Die Beratungsstellen kritisieren, dass viele Angriffe nicht als politisch motiviert anerkannt werden. Dies erschwert nicht nur die Sichtbarkeit des Problems, sondern auch politische und gesellschaftliche Gegenmaßnahmen. Die Diskrepanz untergräbt zudem das Vertrauen der Betroffenen in staatliche Institutionen und deren Problembewusstsein.
Dauerhafte Unsicherheit und politische Forderungen
Viele Betroffene ziehen sich zurück, meiden öffentliche Räume oder denken sogar darüber nach, Deutschland zu verlassen. „Ratsuchende, die von Rassismus betroffen sind, berichteten uns vermehrt, dass sie ernsthaft darüber nachdenken, Deutschland zu verlassen. Ausschlaggebend ist dabei nicht allein die offen rassistische Rhetorik der AfD, sondern vor allem, dass diese zunehmend von anderen Parteien übernommen und gesellschaftlich normalisiert wird““, sagt Nils J. von BackUp.

„Auch in NRW mehren sich Zustimmungswerte für extrem rechte Positionen“, ergänzt Sabrina Hosono von der OBR. Die Gewalt sei nicht nur Folge rechter Hetze, sondern auch eines gesellschaftlichen Klimas, in dem menschenfeindliche Rhetorik zunehmend normalisiert werde. Für Betroffene bedeute das existenzielle Bedrohung und ein dauerhaftes Unsicherheitsgefühl.

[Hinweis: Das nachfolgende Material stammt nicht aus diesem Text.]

-- ==== Sys2Proof/Certificates/Slice0/Obligations.lean ====
section
/-! DEFINITION. The statements for the provers, each from the numbered rules of spec/. -/

namespace Sys2Proof.Claims

open Sys2Proof.Machine

/-- A command that has been accepted and not yet run, in a state that meets the invariant
(40_control.md R90). -/
def Accepted (s : State) : Prop := s.Inv ∧ s.status.busy = true

/-- The flags after a success (40_control.md R94). -/
def CompletedFlags (s t : State) : Prop :=
  t.status = { s.status with busy := false, done := true }

/-- The registers after an error of this code (60_exceptions.md R196). -/
def EndedWithCode (code : BitVec 4) (s t : State) : Prop :=
  t.status = { s.status with busy := false, done := false, err := true, errcode := code } ∧
    t.outLen = 0 ∧ t.result = 0

/-- The engine leaves alone what only the host or the platform changes. -/
def KeepsHostSide (s t : State) : Prop :=
  t.cmd = s.cmd ∧ t.inLen = s.inLen ∧ t.ibufSz = s.ibufSz ∧ t.obufSz = s.obufSz ∧
    (∀ a, t.ibufAt a = s.ibufAt a) ∧ t.resetLine = s.resetLine ∧ t.pending = s.pending ∧
    t.schedule = s.schedule ∧ t.responses = s.responses

/-- Every byte of OBUF reads as before. -/
def KeepsObuf (s t : State) : Prop := ∀ a, t.obufAt a = s.obufAt a

/-- OUT_LEN counts the output, OBUF holds it from byte 0, and every other byte of OBUF reads as before
(10_state.md R47). -/
def WroteOutput (out : List Byte) (s t : State) : Prop :=
  t.outLen.toNat = out.length ∧ (∀ i (h : i < out.length), t.obufAt i = out[i]) ∧
    ∀ i, out.length ≤ i → t.obufAt i = s.obufAt i

/-- No byte of OBUF has a known value (60_exceptions.md R197). -/
def ObufUnspecified (t : State) : Prop := ∀ a, Memory.read t.obuf a = none

/-- A buffer command that succeeds with this output (40_control.md R94, R96). -/
def SucceedsWith (i : Instr) (out : List Byte) (s : State) : Prop :=
  ∃ t, exec i s = .next t ∧ CompletedFlags s t ∧ t.status.err = false ∧ t.status.errcode = 0 ∧
    WroteOutput out s t ∧ t.result = 0 ∧ KeepsHostSide s t

/-- A buffer command that ends with an error of this code (R196, R197). -/
def FailsWith (i : Instr) (code : BitVec 4) (s : State) : Prop :=
  ∃ t, exec i s = .next t ∧ EndedWithCode code s t ∧ ObufUnspecified t ∧ KeepsHostSide s t

/-- A lookup command that succeeds with this value, or ends with an error of this code (R94, R196). -/
def LooksUp (i : Instr) (value : Nat) (s : State) : Prop :=
  ∃ t, exec i s = .next t ∧ CompletedFlags s t ∧ t.result.toNat = value ∧ t.outLen = s.outLen

/-- A lookup command that ends with an error of this code. -/
def LookupFails (i : Instr) (code : BitVec 4) (s : State) : Prop :=
  ∃ t, exec i s = .next t ∧ EndedWithCode code s t ∧ KeepsObuf s t

/-- The character codes of a string. -/
def codes (text : String) : List Byte := text.toList.map fun c => BitVec.ofNat 8 c.toNat

/-- The alphabet of 10_state.md R38. -/
def alphabet : String := "0123456789ABCDEFGHIJKLMNOPQRSTUVWXYZ $%*+-./:"

/-- The bytes of a list as numbers. -/
def values (bytes : List Byte) : List Nat := bytes.map BitVec.toNat

/-- The state after an access differs from the state before it in the response appended and nothing else. -/
def OnlyResponds (r : Response) (s t : State) : Prop := t = { s with responses := s.responses ++ [r] }

/-- A decoder given an encoder's output gives back the encoder's input, where both buffers fit
(42_triplet.md R139): `s` runs the encoder, `t` is what it leaves, and `u` runs the decoder on IBUF bytes
equal to `t`'s output. -/
def RoundTripOnTheEngine (encoder decoder : Instr) : Prop :=
  ∀ s t u : State, Accepted s → exec encoder s = .next t → t.status.done = true → Accepted u →
    u.inLen = t.outLen → (∀ k, k < t.outLen.toNat → u.ibufAt k = t.obufAt k) →
    t.outLen.toNat ≤ u.ibufSz.bytes → s.inLen.toNat ≤ u.obufSz.bytes → SucceedsWith decoder s.input u

/-- The pure function of a buffer command (40_control.md R96). -/
def contractOf : Instr → Option (List Byte → Option Nat → Res (List Byte))
  | .enc45 => some enc45
  | .dec45 => some dec45
  | .encqr => some encqr
  | .decqr => some decqr
  | .nop => none
  | .d2c _ => none
  | .c2d _ => none
  | .b2d _ => none
  | .d2b _ => none

/-- A buffer command that the host ran on these bytes has ended with this answer of its pure function:
nothing is pending, CMD, IN_LEN and IBUF hold the command and its input, and STATUS, OUT_LEN, RESULT and OBUF
are those of R94 or R196. The output is what READOUT gives, and what the words of OBUF spell. -/
def EndsAs (answer : Res (List Byte)) (i : Instr) (bytes : List Byte) (t : State) : Prop :=
  t.pending = [] ∧ t.cmd = encode i ∧ t.inLen.toNat = bytes.length ∧ t.input = bytes ∧
    (∀ out, answer = .ok out → t.status.word = 0x00000002 ∧ t.result = 0 ∧
      t.answer (rd 0x0000C) = some (BitVec.ofNat 32 out.length) ∧
      (∃ words, (readOutWords out.length).map (fun a => t.answer a) = words.map some ∧
        readOutBytes out.length words = out) ∧
      ∃ u, hostReadOut t = some (u, out)) ∧
    (∀ k, answer = .err k →
      t.status.word = 0x00000004 ||| (k.code.setWidth 32 <<< 8) ∧ t.outLen = 0 ∧ t.result = 0)

/-- The length of ENC45's output (42_triplet.md R125). -/
def enc45Length (n : Nat) : Nat := 3 * (n / 2) + 2 * (n % 2)

/-- The length of ENCQR's output (43_chunked.md R167). -/
def encqrLength (n : Nat) : Nat := 11 * (n / 7) + b2dRom.getD (n % 7) 0

end Sys2Proof.Claims

open Sys2Proof Sys2Proof.Machine Sys2Proof.Claims

/-! Encoding (30_encoding.md). -/

/-- 30_encoding.md R83. -/
def Obligations.SampleWordsDecode : Prop :=
  (encode .nop = 0x00000000 ∧ encode .enc45 = 0x00000001 ∧ encode .dec45 = 0x00000002 ∧
    encode .encqr = 0x00000003 ∧ encode .decqr = 0x00000004 ∧ encode (.d2c 44) = 0x002C0005 ∧
    encode (.c2d 0x61) = 0x00610006 ∧ encode (.c2d 0x100) = 0x01000006 ∧
    encode (.b2d 7) = 0x00070007 ∧ encode (.d2b 11) = 0x000B0008) ∧
  (decode 0x00000000 = .legal .nop ∧ decode 0x00000001 = .legal .enc45 ∧
    decode 0x00000002 = .legal .dec45 ∧ decode 0x00000003 = .legal .encqr ∧
    decode 0x00000004 = .legal .decqr ∧ decode 0x002C0005 = .legal (.d2c 44) ∧
    decode 0x00610006 = .legal (.c2d 0x61) ∧ decode 0x01000006 = .legal (.c2d 0x100) ∧
    decode 0x00070007 = .legal (.b2d 7) ∧ decode 0x000B0008 = .legal (.d2b 11)) ∧
  (decode 0x00000009 = .illegal .reservedOp ∧ decode 0x00000011 = .illegal .reservedBits ∧
    decode 0x00010001 = .illegal .immNotZero)

/-- Every well-formed command is read back from its word. -/
def Obligations.DecodeEncodeAgree : Prop :=
  ∀ i : Instr, i.wf = true → decode (encode i) = .legal i

/-- Every legal word is the word of the command it decodes to. -/
def Obligations.EncodeDecodeAgree : Prop :=
  ∀ (w : Word) (i : Instr), decode w = .legal i → i.wf = true ∧ encode i = w

/-- 30_encoding.md R74: a word is legal when it fits a row, the rows do not overlap, and the row's free
field is IMM. -/
def Obligations.LegalWordsFitOneRow : Prop :=
  (∀ (w : Word) (r : TableRow), r ∈ opcodeTable → r.fits w = true →
      ∃ i, decode w = .legal i ∧ mnemonicOf i = r.mnemonic ∧ immOf i = (w.extractLsb' 16 16).toNat) ∧
  (∀ w : Word, (∀ r, r ∈ opcodeTable → r.fits w = false) → ∃ y, decode w = .illegal y) ∧
  (∀ (w : Word) (r r' : TableRow), r ∈ opcodeTable → r' ∈ opcodeTable → r.fits w = true →
      r'.fits w = true → r = r')

/-- 30_encoding.md R76, on the fields as bit slices. -/
def Obligations.DecodeFollowsTheFields : Prop :=
  ∀ w : Word,
    let op := (w.extractLsb' 0 4).toNat
    let rsv := (w.extractLsb' 4 12).toNat
    let imm := (w.extractLsb' 16 16).toNat
    (9 ≤ op ∨ rsv ≠ 0 ∨ (op ≤ 4 ∧ imm ≠ 0) → ∃ y, decode w = .illegal y) ∧
    (¬(9 ≤ op ∨ rsv ≠ 0 ∨ (op ≤ 4 ∧ imm ≠ 0)) →
      ∃ i, decode w = .legal i ∧
        ["NOP", "ENC45", "DEC45", "ENCQR", "DECQR", "D2C", "C2D", "B2D", "D2B"][op]? =
          some (mnemonicOf i) ∧ immOf i = imm)

/-! The lookups (41_alphabet.md, 43_chunked.md). -/

/-- 10_state.md R38: the alphabet is exact and ordered, a bijection with 0 to 44, and any other character
has no digit value. -/
def Obligations.AlphabetIsExact : Prop :=
  alphaRom = codes alphabet ∧ alphaRom.length = 45 ∧ alphaRom.Nodup ∧
    (∀ x : Byte, x ∉ alphaRom → c2d x.toNat = .err .invalidCharacter)

/-- 41_alphabet.md R103. -/
def Obligations.AlphabetLookupsAreInverse : Prop :=
  (∀ d, d ≤ 44 → ∃ c, d2c d = .ok c ∧ c ∈ alphaRom ∧ c2d c.toNat = .ok d) ∧
  (∀ x : Byte, x ∈ alphaRom → ∃ d, c2d x.toNat = .ok d ∧ d2c d = .ok x) ∧
  (∀ d d' c, d2c d = .ok c → d2c d' = .ok c → d = d')

/-- 43_chunked.md R154. -/
def Obligations.ChunkTableLaws : Prop :=
  (∀ n, n ≤ 7 → ∃ d, b2d n = .ok d ∧ 256 ^ n ≤ 45 ^ d ∧ (d = 0 ∨ 45 ^ (d - 1) < 256 ^ n) ∧
    d2b d = .ok n) ∧
  (∀ n n' d d', n < n' → b2d n = .ok d → b2d n' = .ok d' → d < d') ∧
  (∀ m n, d2b m = .ok n ↔ n ≤ 7 ∧ b2d n = .ok m)

/-- 41_alphabet.md R102: D2C on every operand. -/
def Obligations.D2cGivesTheCharacter : Prop :=
  (∀ s imm, imm ≤ 44 → LooksUp (.d2c imm) (alphaRom.getD imm 0).toNat s) ∧
  (∀ s imm, 44 < imm → LookupFails (.d2c imm) 1 s) ∧
  (∀ s, LooksUp (.d2c 0) 0x30 s ∧ LooksUp (.d2c 36) 0x20 s ∧ LooksUp (.d2c 44) 0x3A s)

/-- 41_alphabet.md R106: C2D on every operand; no truncation to 8 bits. -/
def Obligations.C2dGivesTheDigit : Prop :=
  (∀ s d, d ≤ 44 → LooksUp (.c2d (alphaRom.getD d 0).toNat) d s) ∧
  (∀ s imm, (∀ d, d ≤ 44 → (alphaRom.getD d 0).toNat ≠ imm) → LookupFails (.c2d imm) 2 s) ∧
  (∀ s, LooksUp (.c2d 0x30) 0 s ∧ LooksUp (.c2d 0x20) 36 s ∧ LooksUp (.c2d 0x3A) 44 s ∧
    LookupFails (.c2d 0x61) 2 s ∧ LookupFails (.c2d 0) 2 s ∧ LookupFails (.c2d 0x130) 2 s)

/-- 43_chunked.md R150 to R153, 10_state.md R43, R44: B2D and D2B on every operand. -/
def Obligations.CountLookupsAnswer : Prop :=
  (∀ s, LooksUp (.b2d 0) 0 s ∧ LooksUp (.b2d 1) 2 s ∧ LooksUp (.b2d 2) 3 s ∧ LooksUp (.b2d 3) 5 s ∧
    LooksUp (.b2d 4) 6 s ∧ LooksUp (.b2d 5) 8 s ∧ LooksUp (.b2d 6) 9 s ∧ LooksUp (.b2d 7) 11 s) ∧
  (∀ s imm, 7 < imm → LookupFails (.b2d imm) 5 s) ∧
  (∀ s, LooksUp (.d2b 0) 0 s ∧ LooksUp (.d2b 2) 1 s ∧ LooksUp (.d2b 3) 2 s ∧ LooksUp (.d2b 5) 3 s ∧
    LooksUp (.d2b 6) 4 s ∧ LooksUp (.d2b 8) 5 s ∧ LooksUp (.d2b 9) 6 s ∧ LooksUp (.d2b 11) 7 s) ∧
  (∀ s imm, (imm = 1 ∨ imm = 4 ∨ imm = 7 ∨ imm = 10 ∨ 11 < imm) → LookupFails (.d2b imm) 5 s)

/-- 40_control.md R95: NOP completes in every state and changes only the flags (and the datapath, whose
values between commands are unspecified). -/
def Obligations.NopCompletes : Prop :=
  ∀ s, ∃ t, exec .nop s = .next t ∧ CompletedFlags s t ∧ t.outLen = s.outLen ∧ t.result = s.result ∧
    KeepsHostSide s t ∧ KeepsObuf s t

/-- The frame of NOP and the lookup commands: what they leave unchanged (R24 to R27, R58). A lookup command
writes RESULT on success; on an error OUT_LEN and RESULT take 0. -/
def Obligations.NopAndLookupFrame : Prop :=
  ∀ i s t, i.commandClass ≠ .buffer → exec i s = .next t →
    KeepsHostSide s t ∧ KeepsObuf s t ∧ t.status.dropped = s.status.dropped ∧
    (t.status.done = true → t.outLen = s.outLen ∧ t.status.err = s.status.err ∧
      t.status.errcode = s.status.errcode) ∧
    (t.status.done = false → t.outLen = 0 ∧ t.result = 0)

Die Beratungsstellen fordern mehr politische Unterstützung und eine verlässliche Finanzierung ihrer Arbeit. „NRW muss spezialisierte Opferberatungsstellen verlässlich und dauerhaft finanzieren“, so Fabian Reeker abschließend. Auch zivilgesellschaftliche Anlaufstellen müssten gestärkt werden – als dauerhafte Verpflichtung, nicht nur in Form kurzfristiger Projektförderung.